-- ==== Sys2Proof/Laws/Bytes.lean ====
section
/-!
SUPPORT. The byte-order helpers: lengths, and big-endian bytes to a number and back.
-/

namespace Sys2Proof

@[simp] theorem padRead_length (buf : Bytes) (off n : Nat) : (padRead buf off n).length = n := by simp [padRead]

theorem padRead_get (buf : Bytes) (off n i : Nat) (h : i < n) :
    (padRead buf off n)[i]? = some ((buf[off + i]?).getD 0) := by
  simp [padRead, h]

@[simp] theorem bytesBE_length (n x : Nat) : (bytesBE n x).length = n := by
  induction n with
  | zero => rfl
  | succ n ih => simp [bytesBE, ih]

@[simp] theorem beNat_nil : beNat [] = 0 := rfl

theorem beNat_foldl (bs : Bytes) (a : Nat) :
    bs.foldl (fun acc b => acc * 256 + b.toNat) a = a * 256 ^ bs.length + beNat bs := by
  induction bs generalizing a with
  | nil => simp [beNat]
  | cons b rest ih =>
    unfold beNat
    rw [List.foldl_cons, List.foldl_cons, ih, ih (0 * 256 + b.toNat), List.length_cons, Nat.pow_succ]
    ring

theorem beNat_cons (b : Byte) (rest : Bytes) : beNat (b :: rest) = b.toNat * 256 ^ rest.length + beNat rest := by
  conv_lhs => unfold beNat
  rw [List.foldl_cons, beNat_foldl, Nat.zero_mul, Nat.zero_add]

theorem beNat_lt (bs : Bytes) : beNat bs < 256 ^ bs.length := by
  induction bs with
  | nil => simp
  | cons b rest ih =>
    rw [beNat_cons, List.length_cons, Nat.pow_succ]
    have hb := b.isLt
    nlinarith [Nat.mul_le_mul_right (256 ^ rest.length) (Nat.le_of_lt_succ hb)]

/-- R21: the big-endian bytes of `x` stand for `x` modulo 256^n. -/
theorem beNat_bytesBE (n x : Nat) : beNat (bytesBE n x) = x % 256 ^ n := by
  induction n with
  | zero => simp [bytesBE, Nat.mod_one]
  | succ n ih =>
    have h8 : 2 ^ 8 = 256 := rfl
    rw [bytesBE, beNat_cons, bytesBE_length, ih, BitVec.toNat_ofNat, h8, pow_succ 256 n, Nat.mod_mul]
    ring

/-- R21: the bytes of the number that `bs` stands for are `bs`. -/
theorem bytesBE_beNat (bs : Bytes) : bytesBE bs.length (beNat bs) = bs := by
  have low : ∀ (n x y : Nat), x % 256 ^ n = y % 256 ^ n → bytesBE n x = bytesBE n y := by
    intro n
    induction n with
    | zero => intros; rfl
    | succ n ih =>
      intro x y h
      rw [Nat.pow_succ, Nat.mod_mul, Nat.mod_mul] at h
      have h1 : x % 256 ^ n = y % 256 ^ n := by
        have := congrArg (· % 256 ^ n) h
        simpa [Nat.add_mul_mod_self_left, Nat.mod_mod] using this
      have h2 : x / 256 ^ n % 256 = y / 256 ^ n % 256 := by
        rw [h1] at h
        exact Nat.eq_of_mul_eq_mul_left (by positivity) (Nat.add_left_cancel h)
      rw [bytesBE, bytesBE, ih x y h1]
      congr 1
      exact BitVec.eq_of_toNat_eq (by simpa using h2)
  induction bs with
  | nil => rfl
  | cons b rest ih =>
    have hr := beNat_lt rest
    have hp : 0 < 256 ^ rest.length := by positivity
    rw [List.length_cons, bytesBE, beNat_cons]
    congr 1
    · rw [Nat.mul_comm, Nat.mul_add_div hp, Nat.div_eq_of_lt hr]
      exact BitVec.eq_of_toNat_eq (by simp)
    · conv_rhs => rw [← ih]
      exact low _ _ _ (by rw [Nat.mul_comm, Nat.mul_add_mod])

theorem beWord_bytesBE (n : Nat) (w : Word) (h : w.toNat < 256 ^ n) : beWord (bytesBE n w.toNat) = w := by
  unfold beWord
  rw [beNat_bytesBE, Nat.mod_eq_of_lt h]
  exact BitVec.eq_of_toNat_eq (by simp)

/-- Reading the head of a buffer that holds at least `n` bytes. -/
theorem padRead_append (bs rest : Bytes) : padRead (bs ++ rest) 0 bs.length = bs := by
  apply List.ext_getElem
  · simp
  · intro i h1 h2
    simp [padRead, List.getElem?_append_left h2, List.getElem?_eq_getElem h2]

end Sys2Proof
end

----------------------------------------

Work item -> Starting at the line that contains "apply List.ext_getElem", return every line through the last one above, exactly as written.

Exercise result ->
  apply List.ext_getElem
  · simp
  · intro i h1 h2
    simp [padRead, List.getElem?_append_left h2, List.getElem?_eq_getElem h2]

end Sys2Proof
end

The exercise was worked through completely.